Exercise material
/-- An engine command may be made: no handler, operands in order and uniform, a tag of the kernel (R237, R359). -/
def Iss.cmdOk (i : Iss) (a b : Opnd) (third : Need) (tag : Nat) : Prop :=
  i.g.serves = none ∧ i.check [pairN a, pairN b, third] = .ok () ∧ tag < i.kern.tags ∧ i.uniformRun true a ∧ i.uniformRun true b ∧
    i.uniformRun false third.o

/-- The bytes of a command lie within their bound and an aperture that it admits (R239, R240). -/
def Iss.spanOk (i : Iss) (perm : Nat) (admits : List Aper) (n : Nat) (va : Addr) : Prop :=
  i.ctx.boundOk perm va n = true ∧ (i.aper va).1 ∈ admits ∧ (i.aper va).2 + n ≤ i.rowEnd (i.aper va).1

/-- A command's tag bit falls as it issues (R238). -/
def State.clearTag (s : State) (i : Iss) (tag : Nat) : State :=
  s.modTeam i.ti fun t => { t with tagBits := t.tagBits &&& ~~~(BitVec.twoPow 128 (i.tagIx tag)) }

/-- A command issues with its moves in a slot of the operand log. -/
def State.commandNext (s : State) (i : Iss) (x : Instr) (op : SlotOp) (ns : List Need) (tag num : Nat) (qord : Bool)
    (els : List Elem) : State :=
  s.finish i i.g (i.g.addSlot { i.newSlot num (s.ord + 1) x op els 0 none i.run.length .none 0 qord with
    tag := i.tagIx tag, hold := 0 }) (readRegs ns) 0 i.run.length [] i.advance

/-- `qpeek` as a value instruction (R243): position p gets word p of the entry, an s register word 0. -/
def peekForm (k : Ctl) (d a : Opnd) (e : List Word) : ValueForm :=
  { k := k, ns := [dstVS d, ⟨a, [.dq], 1, 0⟩], d := d, words := 1, lr := 2, ll := 2,
    val := fun _ _ p _ => e.getD (if isSDst d then 0 else p) 0#32, uni := fun _ _ _ _ => isSDst d }

/-- A queue whose head entry a pop may take (R219, R221). -/
def Iss.headIs (i : Iss) (n : Nat) (e : List Word) : Prop :=
  ∃ q rest, i.queue n = some q ∧ (q.cons = .unbound ∨ q.cons = .group i.g.g) ∧ q.entries = e :: rest ∧
    (if q.lastPush = i.now then q.pushed else 0) < q.entries.length

/-! Waits (R321, R328, R332 to R335) -/

/-- What a claim says of a wait: what must hold for it to issue, the value with which it goes on at once, the
condition for which it blocks. -/
structure WaitForm where
  k : Ctl
  d : Opnd
  ok : Iss → Prop
  now : Iss → Option Word
  cond : Iss → Cond

/-- A wait passes where no position is guarded or its condition holds, with its value in the s destination, and then
acquires where it has waited for a barrier or for tasks (R314, R325); else its run blocks at it. -/
def WaitForm.Completes (F : WaitForm) (x : Instr) : Prop :=
  ∀ s i, s.iss F.k = some i → F.ok i →
    (i.on = [] → exec x s = .next (s.passRun i [])) ∧
    (i.on ≠ [] → ∀ v, F.now i = some v → exec x s = .next (s.passAt i (F.cond i) (i.sWrite F.d v))) ∧
    (i.on ≠ [] → F.now i = none → exec x s = .next (s.blockRun i (F.cond i) (i.sDst F.d) 0#32))

/-- Signed distance of a token from the phase of a barrier (R328). -/
def Iss.tokenAhead (i : Iss) (a : Opnd) (n : Nat) : Int := (i.uword a - (i.barrier n).phase).toInt
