-- ==== Sys2Proof/Certificates/Slice0/Obligations.lean ====
section
/-!
DEFINITION. Statements for the provers: what the manual's rules say of the machine, one definition for each.
-/

open Sys2Proof Sys2Proof.Machine

/-- O1. Every integer instruction, both formats and both widths, completes with its value at each position
(07_integer_range_control.md R130, 07_integer_range_control.md R131, 07_integer_range_control.md R132,
07_integer_range_control.md R128, 07_integer_range_control.md R129, 07_integer_range_control.md R134,
07_integer_range_control.md R135). The model's choice: a 64-bit result held in hl0 fills hl0 and hl1 (log entry 79,
DEDUCED). -/
def Obligations.IntegerResults : Prop :=
  (∀ x F, intTwo x = some F → F.Completes x) ∧
  (∀ x F, intOther x = some F → F.Completes x)

/-- O2. idx, rngget, formget, tinfo, qstat and pmov to a register complete with their values (04_tasks_and_placement.md
R75, 07_integer_range_control.md R137, 07_integer_range_control.md R138, 07_integer_range_control.md R139,
07_integer_range_control.md R142, 11_data_movement_instructions.md R244). The model's choice: a 64-bit result held in
hl0 fills hl0 and hl1 (log entry 79, DEDUCED). -/
def Obligations.FormAndLaunchResults : Prop :=
  ∀ x F, formValue x = some F → F.Completes x

/-- O3. shfl, vote ballot, gred and gscan complete with values over the participants (07_integer_range_control.md R152,
07_integer_range_control.md R153, 07_integer_range_control.md R154, 07_integer_range_control.md R156,
07_integer_range_control.md R157). The model's choice: a 64-bit result held in hl0 fills hl0 and hl1 (log entry 79,
DEDUCED). -/
def Obligations.CollectiveResults : Prop :=
  ∀ x F, collective x = some F → F.Completes x

/-- O4. fadd, fsub, fmul, ffma, hadd2, hmul2 and hfma2 round the exact result once (09_lane_arithmetic.md R189,
09_lane_arithmetic.md R190, 08_number_formats.md R168, 08_number_formats.md R174). The model's choice: a 64-bit result
held in hl0 fills hl0 and hl1 (log entry 79, DEDUCED). -/
def Obligations.FloatArithmeticResults : Prop :=
  ∀ x F, floatArith x = some F → F.Completes x

/-- O5. fmin, fmax, fcvt, f2i, i2f, frnd, fclass, plsplit and pljoin complete with their values (09_lane_arithmetic.md
R191, 09_lane_arithmetic.md R195, 09_lane_arithmetic.md R196, 09_lane_arithmetic.md R197, 09_lane_arithmetic.md R198,
09_lane_arithmetic.md R199, 09_lane_arithmetic.md R200). The model's choice: a 64-bit result held in hl0 fills hl0 and
hl1 (log entry 79, DEDUCED); the conversion from e2m3 to e5m2 rounds to nearest even and draws nothing (log entry 25,
DEDUCED). -/
def Obligations.FloatConversionResults : Prop :=
  ∀ x F, floatOther x = some F → F.Completes x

Activity
From the records above, extract exactly and only the lines that begin at the line with "collective x = some F → F.Completes x" and stop after the line with "held in hl0 fills hl0 and hl1 (log entry 79, DEDUCED).".

Output of the task
  ∀ x F, collective x = some F → F.Completes x

/-- O4. fadd, fsub, fmul, ffma, hadd2, hmul2 and hfma2 round the exact result once (09_lane_arithmetic.md R189,
09_lane_arithmetic.md R190, 08_number_formats.md R168, 08_number_formats.md R174). The model's choice: a 64-bit result
held in hl0 fills hl0 and hl1 (log entry 79, DEDUCED). -/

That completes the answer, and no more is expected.